Не понимание – знание, что так и есть, не было ничего у Сойкина с Мироновой пришло как ниоткуда еще до того, как Светлана ворвалась и начала меня убеждать. Миша не такой, нет в нем подлости, он бы все честно и в лоб… Но ведь это не меняло ничего в том, что я за один вдох буквально поняла о себе.
– Я из дому вчера ушла, куда идти не знала, в офис хоть согреться прибежала, а там Миша. Ревела сидела в спортзале, уже мысли вздернуться к чертям были, но мама же и мелкие, кто им поможет. А как к Яшке возвращаться, он же меня в карты проиграл, представляешь! Позор такой, рассказать кому язык не повернется. А Миша пришел, разговорил, сказал, мол, дура я, конечно, но все равно поможет. Привез меня сюда, переночевать чисто, пока мои вещи у Яшки заберут… я же без всего, Жень, прямо в халате сбежала, он в стирке сейчас, а Миша вещи дал. Сказал – квартиру найдем мне жить, денег с парнями займут, с продуктами помогут поначалу, только надо обязательно Корнилову сдаться, что я по чужим докам-то… Жень, ну ты скажи хоть что-то! Миша у тебя – добрый и отзывчивый, ему ни на кого не наплевать, всем бы такими быть. Он очень хороший и все время о тебе говорит, вот клянусь!
– Я знаю какой он, – пробормотала, глядя сквозь Миронову.
Я действительно уже знаю какой он, и как раз это и станет причиной моей погибели. Вот почему нечто во мне, инстинкт самосохранения, упорно протестовало против сближения с Мишей. Никто в своем уме и имея выбор, не подпишет собственноручно свой смертный приговор. А я слышала рев тревоги внутри, но похоть и голод по чувствам заглушили его, и вот я обречена. Все, поздно. Только тень подозрения, порожденная чужой пустой трепотней, продемонстрировала мне со всей безжалостной четкостью – я пропала! Я не смогу сама отказаться от Миши! Я не могу лишиться всего того тепла, что вломилось беспардонно в мое существование с ним! Не смогу, ни по какой причине, даже если бы Миронову он притащил, чтобы переспать!
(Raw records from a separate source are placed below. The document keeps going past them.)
/-! ### `Mach.modCore` -/

@[simp] theorem Mach.modCore_cur (m : Mach) (c : Nat) (f : Core → Core) : (m.modCore c f).cur = m.cur := rfl
@[simp] theorem Mach.modCore_now (m : Mach) (c : Nat) (f : Core → Core) : (m.modCore c f).now = m.now := rfl
@[simp] theorem Mach.modCore_mem (m : Mach) (c : Nat) (f : Core → Core) : (m.modCore c f).mem = m.mem := rfl
@[simp] theorem Mach.modCore_empties (m : Mach) (c : Nat) (f : Core → Core) : (m.modCore c f).empties = m.empties := rfl
@[simp] theorem Mach.modCore_ownStores (m : Mach) (c : Nat) (f : Core → Core) : (m.modCore c f).ownStores = m.ownStores := rfl
@[simp] theorem Mach.modCore_ctxs (m : Mach) (c : Nat) (f : Core → Core) : (m.modCore c f).ctxs = m.ctxs := rfl
@[simp] theorem Mach.modCore_clusters (m : Mach) (c : Nat) (f : Core → Core) : (m.modCore c f).clusters = m.clusters := rfl
@[simp] theorem Mach.modCore_slices (m : Mach) (c : Nat) (f : Core → Core) : (m.modCore c f).slices = m.slices := rfl
@[simp] theorem Mach.modCore_dies (m : Mach) (c : Nat) (f : Core → Core) : (m.modCore c f).dies = m.dies := rfl
@[simp] theorem Mach.modCore_dieParts (m : Mach) (c : Nat) (f : Core → Core) : (m.modCore c f).dieParts = m.dieParts := rfl
@[simp] theorem Mach.modCore_parts (m : Mach) (c : Nat) (f : Core → Core) : (m.modCore c f).parts = m.parts := rfl
@[simp] theorem Mach.modCore_blocks (m : Mach) (c : Nat) (f : Core → Core) : (m.modCore c f).blocks = m.blocks := rfl
@[simp] theorem Mach.modCore_packets (m : Mach) (c : Nat) (f : Core → Core) : (m.modCore c f).packets = m.packets := rfl
@[simp] theorem Mach.modCore_closed (m : Mach) (c : Nat) (f : Core → Core) : (m.modCore c f).closed = m.closed := rfl
@[simp] theorem Mach.modCore_pends (m : Mach) (c : Nat) (f : Core → Core) : (m.modCore c f).pends = m.pends := rfl
@[simp] theorem Mach.modCore_folds (m : Mach) (c : Nat) (f : Core → Core) : (m.modCore c f).folds = m.folds := rfl
@[simp] theorem Mach.modCore_foldStores (m : Mach) (c : Nat) (f : Core → Core) : (m.modCore c f).foldStores = m.foldStores := rfl
@[simp] theorem Mach.modCore_saved (m : Mach) (c : Nat) (f : Core → Core) : (m.modCore c f).saved = m.saved := rfl
@[simp] theorem Mach.modCore_invals (m : Mach) (c : Nat) (f : Core → Core) : (m.modCore c f).invals = m.invals := rfl
@[simp] theorem Mach.modCore_nextId (m : Mach) (c : Nat) (f : Core → Core) : (m.modCore c f).nextId = m.nextId := rfl
@[simp] theorem Mach.modCore_poisoned (m : Mach) (c : Nat) (f : Core → Core) : (m.modCore c f).poisoned = m.poisoned := rfl
@[simp] theorem Mach.modCore_hbmBad (m : Mach) (c : Nat) (f : Core → Core) : (m.modCore c f).hbmBad = m.hbmBad := rfl
@[simp] theorem Mach.modCore_l2Bad (m : Mach) (c : Nat) (f : Core → Core) : (m.modCore c f).l2Bad = m.l2Bad := rfl
@[simp] theorem Mach.modCore_framePoisoned (m : Mach) (c : Nat) (f : Core → Core) : (m.modCore c f).framePoisoned = m.framePoisoned := rfl
@[simp] theorem Mach.modCore_frameBad (m : Mach) (c : Nat) (f : Core → Core) : (m.modCore c f).frameBad = m.frameBad := rfl
@[simp] theorem Mach.modCore_scratchBad (m : Mach) (c : Nat) (f : Core → Core) : (m.modCore c f).scratchBad = m.scratchBad := rfl
@[simp] theorem Mach.modCore_l1Bad (m : Mach) (c : Nat) (f : Core → Core) : (m.modCore c f).l1Bad = m.l1Bad := rfl
@[simp] theorem Mach.modCore_peers (m : Mach) (c : Nat) (f : Core → Core) : (m.modCore c f).peers = m.peers := rfl
@[simp] theorem Mach.modCore_peersDown (m : Mach) (c : Nat) (f : Core → Core) : (m.modCore c f).peersDown = m.peersDown := rfl
@[simp] theorem Mach.modCore_bands (m : Mach) (c : Nat) (f : Core → Core) : (m.modCore c f).bands = m.bands := rfl
@[simp] theorem Mach.modCore_image (m : Mach) (c : Nat) (f : Core → Core) : (m.modCore c f).image = m.image := rfl
@[simp] theorem Mach.modCore_nextImage (m : Mach) (c : Nat) (f : Core → Core) : (m.modCore c f).nextImage = m.nextImage := rfl
@[simp] theorem Mach.modCore_spdm (m : Mach) (c : Nat) (f : Core → Core) : (m.modCore c f).spdm = m.spdm := rfl
@[simp] theorem Mach.modCore_vectorIssues (m : Mach) (c : Nat) (f : Core → Core) : (m.modCore c f).vectorIssues = m.vectorIssues := rfl
@[simp] theorem Mach.modCore_matrixRan (m : Mach) (c : Nat) (f : Core → Core) : (m.modCore c f).matrixRan = m.matrixRan := rfl
@[simp] theorem Mach.modCore_free (m : Mach) (c : Nat) (f : Core → Core) : (m.modCore c f).free = m.free := rfl

/-! ### `Mach.dropPend` -/

@[simp] theorem Mach.dropPend_cur (m : Mach) (id : Nat) : (m.dropPend id).cur = m.cur := rfl
@[simp] theorem Mach.dropPend_now (m : Mach) (id : Nat) : (m.dropPend id).now = m.now := rfl
@[simp] theorem Mach.dropPend_mem (m : Mach) (id : Nat) : (m.dropPend id).mem = m.mem := rfl
@[simp] theorem Mach.dropPend_empties (m : Mach) (id : Nat) : (m.dropPend id).empties = m.empties := rfl
@[simp] theorem Mach.dropPend_ownStores (m : Mach) (id : Nat) : (m.dropPend id).ownStores = m.ownStores := rfl
@[simp] theorem Mach.dropPend_cores (m : Mach) (id : Nat) : (m.dropPend id).cores = m.cores := rfl
@[simp] theorem Mach.dropPend_ctxs (m : Mach) (id : Nat) : (m.dropPend id).ctxs = m.ctxs := rfl
@[simp] theorem Mach.dropPend_clusters (m : Mach) (id : Nat) : (m.dropPend id).clusters = m.clusters := rfl
@[simp] theorem Mach.dropPend_slices (m : Mach) (id : Nat) : (m.dropPend id).slices = m.slices := rfl
@[simp] theorem Mach.dropPend_dies (m : Mach) (id : Nat) : (m.dropPend id).dies = m.dies := rfl
@[simp] theorem Mach.dropPend_dieParts (m : Mach) (id : Nat) : (m.dropPend id).dieParts = m.dieParts := rfl
@[simp] theorem Mach.dropPend_parts (m : Mach) (id : Nat) : (m.dropPend id).parts = m.parts := rfl
@[simp] theorem Mach.dropPend_blocks (m : Mach) (id : Nat) : (m.dropPend id).blocks = m.blocks := rfl
@[simp] theorem Mach.dropPend_packets (m : Mach) (id : Nat) : (m.dropPend id).packets = m.packets := rfl
@[simp] theorem Mach.dropPend_closed (m : Mach) (id : Nat) : (m.dropPend id).closed = m.closed := rfl
@[simp] theorem Mach.dropPend_folds (m : Mach) (id : Nat) : (m.dropPend id).folds = m.folds := rfl
@[simp] theorem Mach.dropPend_foldStores (m : Mach) (id : Nat) : (m.dropPend id).foldStores = m.foldStores := rfl
@[simp] theorem Mach.dropPend_saved (m : Mach) (id : Nat) : (m.dropPend id).saved = m.saved := rfl
@[simp] theorem Mach.dropPend_invals (m : Mach) (id : Nat) : (m.dropPend id).invals = m.invals := rfl
@[simp] theorem Mach.dropPend_nextId (m : Mach) (id : Nat) : (m.dropPend id).nextId = m.nextId := rfl
@[simp] theorem Mach.dropPend_poisoned (m : Mach) (id : Nat) : (m.dropPend id).poisoned = m.poisoned := rfl
@[simp] theorem Mach.dropPend_hbmBad (m : Mach) (id : Nat) : (m.dropPend id).hbmBad = m.hbmBad := rfl
@[simp] theorem Mach.dropPend_l2Bad (m : Mach) (id : Nat) : (m.dropPend id).l2Bad = m.l2Bad := rfl
@[simp] theorem Mach.dropPend_framePoisoned (m : Mach) (id : Nat) : (m.dropPend id).framePoisoned = m.framePoisoned := rfl
@[simp] theorem Mach.dropPend_frameBad (m : Mach) (id : Nat) : (m.dropPend id).frameBad = m.frameBad := rfl
@[simp] theorem Mach.dropPend_scratchBad (m : Mach) (id : Nat) : (m.dropPend id).scratchBad = m.scratchBad := rfl
@[simp] theorem Mach.dropPend_l1Bad (m : Mach) (id : Nat) : (m.dropPend id).l1Bad = m.l1Bad := rfl
@[simp] theorem Mach.dropPend_peers (m : Mach) (id : Nat) : (m.dropPend id).peers = m.peers := rfl
@[simp] theorem Mach.dropPend_peersDown (m : Mach) (id : Nat) : (m.dropPend id).peersDown = m.peersDown := rfl
@[simp] theorem Mach.dropPend_bands (m : Mach) (id : Nat) : (m.dropPend id).bands = m.bands := rfl
@[simp] theorem Mach.dropPend_image (m : Mach) (id : Nat) : (m.dropPend id).image = m.image := rfl
@[simp] theorem Mach.dropPend_nextImage (m : Mach) (id : Nat) : (m.dropPend id).nextImage = m.nextImage := rfl
@[simp] theorem Mach.dropPend_spdm (m : Mach) (id : Nat) : (m.dropPend id).spdm = m.spdm := rfl
@[simp] theorem Mach.dropPend_vectorIssues (m : Mach) (id : Nat) : (m.dropPend id).vectorIssues = m.vectorIssues := rfl
@[simp] theorem Mach.dropPend_matrixRan (m : Mach) (id : Nat) : (m.dropPend id).matrixRan = m.matrixRan := rfl
@[simp] theorem Mach.dropPend_free (m : Mach) (id : Nat) : (m.dropPend id).free = m.free := rfl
Осознала себя не просто сидящей на этом полу, как собака, которую пнули, но и с абсолютной четкостью увидела, что было бы дальше. Собаке этой не разлюбить уже своего хозяина, поскулив, она опять поползет и униженно попросит о новой капле тепла. Пусть и сделает больно, но потом же погладит, согреет, сделает это как никто другой на всем белом свете, ведь никому другому дела до этой псины нет и не было до сих пор. А ему – есть. По-настоящему. А, почувствовав это, бесконечно голодной душой отказаться невозможно, даже пусть боль раз за разом. Боль – плата за тепло потом, которого никто больше не даст. Отвратительно
видеть себя абсолютно жалким, навсегда теперь зависимым от душевной близости, существом, но обратной дороги мне уже практически не разглядеть. Бесконечно гордыми, несгибаемыми и независимыми мы бываем только в своих мечтах или же когда и так совершенно одиноки. Вот о чем предупреждал инстинкт. Запас прочности иссяк, жить вне общей с Сойкиным атмосферы больше не могу.В дверь позвонили, а потом и замолотили, Миронова, что так и тарахтела что-то, во что я уже не вслушивалась, оглушенная своими мыслями, вскочила.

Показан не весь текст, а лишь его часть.